Statistical Inferences of Soil Properties and Crop Yields as Spatial Random Functions
- Eshel Bresler and
- Asher Laufer
Crop yields are often highly variable due (partly) to spatial heterogeneity of soil properties. The conditional multivariate normal (CMVN) method is systematically described and applied to 24 spatial random functions. These include: 12 soil properties, four soil variables, and two yield components of each of four field crops [wheat (Triticum aestivum L.), vetch (Vicia sativum L.), corn (Zea mays L.), and peanut (Arachis hypogaea L.)]. The statistical parameters characterizing the joint probability density function in a two-dimensional field were estimated, from 20 to 60 measurements, by the maximum likelihood procedure. An estimation procedure for three parameters of four covariance models (piecewise linear, exponential, spherical, and Gaussian), constant mean, and linear drift, is described. It was found that the covariance function of all the 24 spatial functions can be represented by the four models and that there is a significant two-dimensional linear drift of the mean. The parameter that represents the nugget effect (i.e. the variance of uncorrelated values of the spatial function) is estimated to be either zero or nonsignificant for the soil properties but has a small significant value for most crop yield components.
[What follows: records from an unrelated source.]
-- ==== Sys2Proof/Laws/State.lean ====
section
/-!
SUPPORT. One lemma per field per update: what each shared operation that is a plain record update leaves in every field. All hold by definition.
-/
namespace Sys2Proof.Machine

/-! ### State.passTick -/

@[simp] theorem State.passTick_pending (s : State) : (s.passTick).pending = s.pending := rfl
@[simp] theorem State.passTick_freeIx (s : State) : (s.passTick).freeIx = s.freeIx := rfl
@[simp] theorem State.passTick_time (s : State) : (s.passTick).time = s.time.advance := rfl
@[simp] theorem State.passTick_loader (s : State) : (s.passTick).loader = s.loader := rfl
@[simp] theorem State.passTick_field (s : State) : (s.passTick).field = s.field := rfl
@[simp] theorem State.passTick_origin (s : State) : (s.passTick).origin = s.origin := rfl
@[simp] theorem State.passTick_table (s : State) : (s.passTick).table = s.table := rfl
@[simp] theorem State.passTick_roster (s : State) : (s.passTick).roster = s.roster := rfl
@[simp] theorem State.passTick_rx (s : State) : (s.passTick).rx = s.rx := rfl
@[simp] theorem State.passTick_tx (s : State) : (s.passTick).tx = s.tx := rfl
@[simp] theorem State.passTick_port (s : State) : (s.passTick).port = s.port := rfl

/-! ### State.putSlot -/

@[simp] theorem State.putSlot_pending (s : State) (k : Nat) (sl : OwnSlot) : (s.putSlot k sl).pending = s.pending := rfl
@[simp] theorem State.putSlot_freeIx (s : State) (k : Nat) (sl : OwnSlot) : (s.putSlot k sl).freeIx = s.freeIx := rfl
@[simp] theorem State.putSlot_time (s : State) (k : Nat) (sl : OwnSlot) : (s.putSlot k sl).time = s.time := rfl
@[simp] theorem State.putSlot_loader (s : State) (k : Nat) (sl : OwnSlot) : (s.putSlot k sl).loader = s.loader := rfl
@[simp] theorem State.putSlot_field (s : State) (k : Nat) (sl : OwnSlot) : (s.putSlot k sl).field = s.field := rfl
@[simp] theorem State.putSlot_origin (s : State) (k : Nat) (sl : OwnSlot) : (s.putSlot k sl).origin = s.origin.setSlot k sl := rfl
@[simp] theorem State.putSlot_table (s : State) (k : Nat) (sl : OwnSlot) : (s.putSlot k sl).table = s.table := rfl
@[simp] theorem State.putSlot_roster (s : State) (k : Nat) (sl : OwnSlot) : (s.putSlot k sl).roster = s.roster := rfl
@[simp] theorem State.putSlot_rx (s : State) (k : Nat) (sl : OwnSlot) : (s.putSlot k sl).rx = s.rx := rfl
@[simp] theorem State.putSlot_tx (s : State) (k : Nat) (sl : OwnSlot) : (s.putSlot k sl).tx = s.tx := rfl
@[simp] theorem State.putSlot_port (s : State) (k : Nat) (sl : OwnSlot) : (s.putSlot k sl).port = s.port := rfl

/-! ### State.monitorEvent -/

@[simp] theorem State.monitorEvent_pending (s : State) (p : Nat) (m : Monitor) (before after : List Condition) : (s.monitorEvent p m before after).pending = s.pending := rfl
@[simp] theorem State.monitorEvent_freeIx (s : State) (p : Nat) (m : Monitor) (before after : List Condition) : (s.monitorEvent p m before after).freeIx = s.freeIx := rfl
@[simp] theorem State.monitorEvent_time (s : State) (p : Nat) (m : Monitor) (before after : List Condition) : (s.monitorEvent p m before after).time = s.time := rfl
@[simp] theorem State.monitorEvent_loader (s : State) (p : Nat) (m : Monitor) (before after : List Condition) : (s.monitorEvent p m before after).loader = s.loader := rfl
@[simp] theorem State.monitorEvent_field (s : State) (p : Nat) (m : Monitor) (before after : List Condition) : (s.monitorEvent p m before after).field = s.field.setMonitor p m := rfl
@[simp] theorem State.monitorEvent_origin (s : State) (p : Nat) (m : Monitor) (before after : List Condition) : (s.monitorEvent p m before after).origin = s.origin.handReports (reportsOf p before after) := rfl
@[simp] theorem State.monitorEvent_table (s : State) (p : Nat) (m : Monitor) (before after : List Condition) : (s.monitorEvent p m before after).table = s.table := rfl
@[simp] theorem State.monitorEvent_roster (s : State) (p : Nat) (m : Monitor) (before after : List Condition) : (s.monitorEvent p m before after).roster = s.roster := rfl
@[simp] theorem State.monitorEvent_rx (s : State) (p : Nat) (m : Monitor) (before after : List Condition) : (s.monitorEvent p m before after).rx = s.rx := rfl
@[simp] theorem State.monitorEvent_tx (s : State) (p : Nat) (m : Monitor) (before after : List Condition) : (s.monitorEvent p m before after).tx = s.tx := rfl
@[simp] theorem State.monitorEvent_port (s : State) (p : Nat) (m : Monitor) (before after : List Condition) : (s.monitorEvent p m before after).port = s.port := rfl

/-! ### State.readDusk -/

@[simp] theorem State.readDusk_pending (s : State) : (s.readDusk).pending = s.pending := rfl
@[simp] theorem State.readDusk_freeIx (s : State) : (s.readDusk).freeIx = s.freeIx := rfl
@[simp] theorem State.readDusk_time (s : State) : (s.readDusk).time = s.time := rfl
@[simp] theorem State.readDusk_loader (s : State) : (s.readDusk).loader = s.loader := rfl
@[simp] theorem State.readDusk_field (s : State) : (s.readDusk).field = { s.field with duskSampledAt := s.now } := rfl
@[simp] theorem State.readDusk_origin (s : State) : (s.readDusk).origin = s.origin := rfl
@[simp] theorem State.readDusk_table (s : State) : (s.readDusk).table = s.table := rfl
@[simp] theorem State.readDusk_roster (s : State) : (s.readDusk).roster = s.roster := rfl
@[simp] theorem State.readDusk_rx (s : State) : (s.readDusk).rx = s.rx := rfl
@[simp] theorem State.readDusk_tx (s : State) : (s.readDusk).tx = s.tx := rfl
@[simp] theorem State.readDusk_port (s : State) : (s.readDusk).port = s.port := rfl

/-! ### State.passLine -/

@[simp] theorem State.passLine_pending (s : State) (dt : Nat) : (s.passLine dt).pending = s.pending := rfl
@[simp] theorem State.passLine_freeIx (s : State) (dt : Nat) : (s.passLine dt).freeIx = s.freeIx := rfl
@[simp] theorem State.passLine_time (s : State) (dt : Nat) : (s.passLine dt).time = s.time := rfl
@[simp] theorem State.passLine_loader (s : State) (dt : Nat) : (s.passLine dt).loader = s.loader := rfl
@[simp] theorem State.passLine_field (s : State) (dt : Nat) : (s.passLine dt).field = s.field := rfl
@[simp] theorem State.passLine_origin (s : State) (dt : Nat) : (s.passLine dt).origin = s.origin := rfl
@[simp] theorem State.passLine_table (s : State) (dt : Nat) : (s.passLine dt).table = s.table := rfl
@[simp] theorem State.passLine_roster (s : State) (dt : Nat) : (s.passLine dt).roster = s.roster := rfl
@[simp] theorem State.passLine_rx (s : State) (dt : Nat) : (s.passLine dt).rx = { s.rx with clock := s.rx.clock + dt } := rfl
@[simp] theorem State.passLine_tx (s : State) (dt : Nat) : (s.passLine dt).tx = s.tx := rfl
@[simp] theorem State.passLine_port (s : State) (dt : Nat) : (s.passLine dt).port = s.port := rfl

/-! ### State.takeFrame -/

@[simp] theorem State.takeFrame_pending (s : State) : (s.takeFrame).pending = s.pending := rfl
@[simp] theorem State.takeFrame_freeIx (s : State) : (s.takeFrame).freeIx = s.freeIx := rfl
@[simp] theorem State.takeFrame_time (s : State) : (s.takeFrame).time = s.time := rfl
@[simp] theorem State.takeFrame_loader (s : State) : (s.takeFrame).loader = s.loader := rfl
@[simp] theorem State.takeFrame_field (s : State) : (s.takeFrame).field = s.field := rfl
@[simp] theorem State.takeFrame_origin (s : State) : (s.takeFrame).origin = s.origin := rfl
@[simp] theorem State.takeFrame_table (s : State) : (s.takeFrame).table = s.table := rfl
@[simp] theorem State.takeFrame_roster (s : State) : (s.takeFrame).roster = s.roster := rfl
@[simp] theorem State.takeFrame_rx (s : State) : (s.takeFrame).rx = { s.rx with queue := s.rx.queue.drop 1 } := rfl
@[simp] theorem State.takeFrame_tx (s : State) : (s.takeFrame).tx = s.tx := rfl
@[simp] theorem State.takeFrame_port (s : State) : (s.takeFrame).port = s.port := rfl

/-! ### State.takeRequest -/

@[simp] theorem State.takeRequest_pending (s : State) : (s.takeRequest).pending = s.pending := rfl
@[simp] theorem State.takeRequest_freeIx (s : State) : (s.takeRequest).freeIx = s.freeIx := rfl
@[simp] theorem State.takeRequest_time (s : State) : (s.takeRequest).time = s.time := rfl
@[simp] theorem State.takeRequest_loader (s : State) : (s.takeRequest).loader = s.loader := rfl
@[simp] theorem State.takeRequest_field (s : State) : (s.takeRequest).field = s.field := rfl
@[simp] theorem State.takeRequest_origin (s : State) : (s.takeRequest).origin = s.origin := rfl
@[simp] theorem State.takeRequest_table (s : State) : (s.takeRequest).table = s.table := rfl
@[simp] theorem State.takeRequest_roster (s : State) : (s.takeRequest).roster = s.roster := rfl
@[simp] theorem State.takeRequest_rx (s : State) : (s.takeRequest).rx = s.rx := rfl
@[simp] theorem State.takeRequest_tx (s : State) : (s.takeRequest).tx = s.tx := rfl
@[simp] theorem State.takeRequest_port (s : State) : (s.takeRequest).port = { s.port with requests := s.port.requests.drop 1 } := rfl

/-! ### State.reply -/

@[simp] theorem State.reply_pending (s : State) (r : Report) : (s.reply r).pending = s.pending := rfl
@[simp] theorem State.reply_freeIx (s : State) (r : Report) : (s.reply r).freeIx = s.freeIx := rfl
@[simp] theorem State.reply_time (s : State) (r : Report) : (s.reply r).time = s.time := rfl
@[simp] theorem State.reply_loader (s : State) (r : Report) : (s.reply r).loader = s.loader := rfl
@[simp] theorem State.reply_field (s : State) (r : Report) : (s.reply r).field = s.field := rfl
@[simp] theorem State.reply_origin (s : State) (r : Report) : (s.reply r).origin = s.origin := rfl
@[simp] theorem State.reply_table (s : State) (r : Report) : (s.reply r).table = s.table := rfl
@[simp] theorem State.reply_roster (s : State) (r : Report) : (s.reply r).roster = s.roster := rfl
@[simp] theorem State.reply_rx (s : State) (r : Report) : (s.reply r).rx = s.rx := rfl
@[simp] theorem State.reply_tx (s : State) (r : Report) : (s.reply r).tx = s.tx := rfl
@[simp] theorem State.reply_port (s : State) (r : Report) : (s.reply r).port = { s.port with requests := s.port.requests.drop 1, reports := s.port.reports ++ [r] } := rfl

/-! ### State.halt -/

@[simp] theorem State.halt_pending (s : State) (e : ProfileError) (n : Nat) : (s.halt e n).pending = s.pending := rfl
@[simp] theorem State.halt_freeIx (s : State) (e : ProfileError) (n : Nat) : (s.halt e n).freeIx = s.freeIx := rfl
@[simp] theorem State.halt_time (s : State) (e : ProfileError) (n : Nat) : (s.halt e n).time = s.time := rfl
@[simp] theorem State.halt_loader (s : State) (e : ProfileError) (n : Nat) : (s.halt e n).loader = { s.loader with state := .halted, error := e, number := n, reading := .done } := rfl
@[simp] theorem State.halt_field (s : State) (e : ProfileError) (n : Nat) : (s.halt e n).field = s.field := rfl
@[simp] theorem State.halt_origin (s : State) (e : ProfileError) (n : Nat) : (s.halt e n).origin = s.origin := rfl
@[simp] theorem State.halt_table (s : State) (e : ProfileError) (n : Nat) : (s.halt e n).table = s.table := rfl
@[simp] theorem State.halt_roster (s : State) (e : ProfileError) (n : Nat) : (s.halt e n).roster = s.roster := rfl
@[simp] theorem State.halt_rx (s : State) (e : ProfileError) (n : Nat) : (s.halt e n).rx = s.rx := rfl
@[simp] theorem State.halt_tx (s : State) (e : ProfileError) (n : Nat) : (s.halt e n).tx = s.tx := rfl
@[simp] theorem State.halt_port (s : State) (e : ProfileError) (n : Nat) : (s.halt e n).port = s.port := rfl

/-! ### State.moveTurn -/

@[simp] theorem State.moveTurn_pending (s : State) : (s.moveTurn).pending = s.pending := rfl
@[simp] theorem State.moveTurn_freeIx (s : State) : (s.moveTurn).freeIx = s.freeIx := rfl
@[simp] theorem State.moveTurn_time (s : State) : (s.moveTurn).time = s.time := rfl
@[simp] theorem State.moveTurn_loader (s : State) : (s.moveTurn).loader = s.loader := rfl
@[simp] theorem State.moveTurn_field (s : State) : (s.moveTurn).field = s.field := rfl
@[simp] theorem State.moveTurn_origin (s : State) : (s.moveTurn).origin = s.origin := rfl
@[simp] theorem State.moveTurn_table (s : State) : (s.moveTurn).table = s.table := rfl
@[simp] theorem State.moveTurn_roster (s : State) : (s.moveTurn).roster = s.roster := rfl
@[simp] theorem State.moveTurn_rx (s : State) : (s.moveTurn).rx = s.rx := rfl
@[simp] theorem State.moveTurn_tx (s : State) : (s.moveTurn).tx = { s.tx with turn := s.tx.turn + 1 } := rfl
@[simp] theorem State.moveTurn_port (s : State) : (s.moveTurn).port = s.port := rfl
Soil properties as well as crop yield components are characterized by the existence of a significant correlation scale on the order of 10 to 30 m. Estimations of conditional expectation, conditional covariance, the variance, and the variance of the estimated variance were made and demonstrate that the CMVN method can be applied to real field data. The specific covariance model used generally has a small effect on the estimated results. Comparisons with kriged values and kriging variance demonstrate the similarity and differences in the results.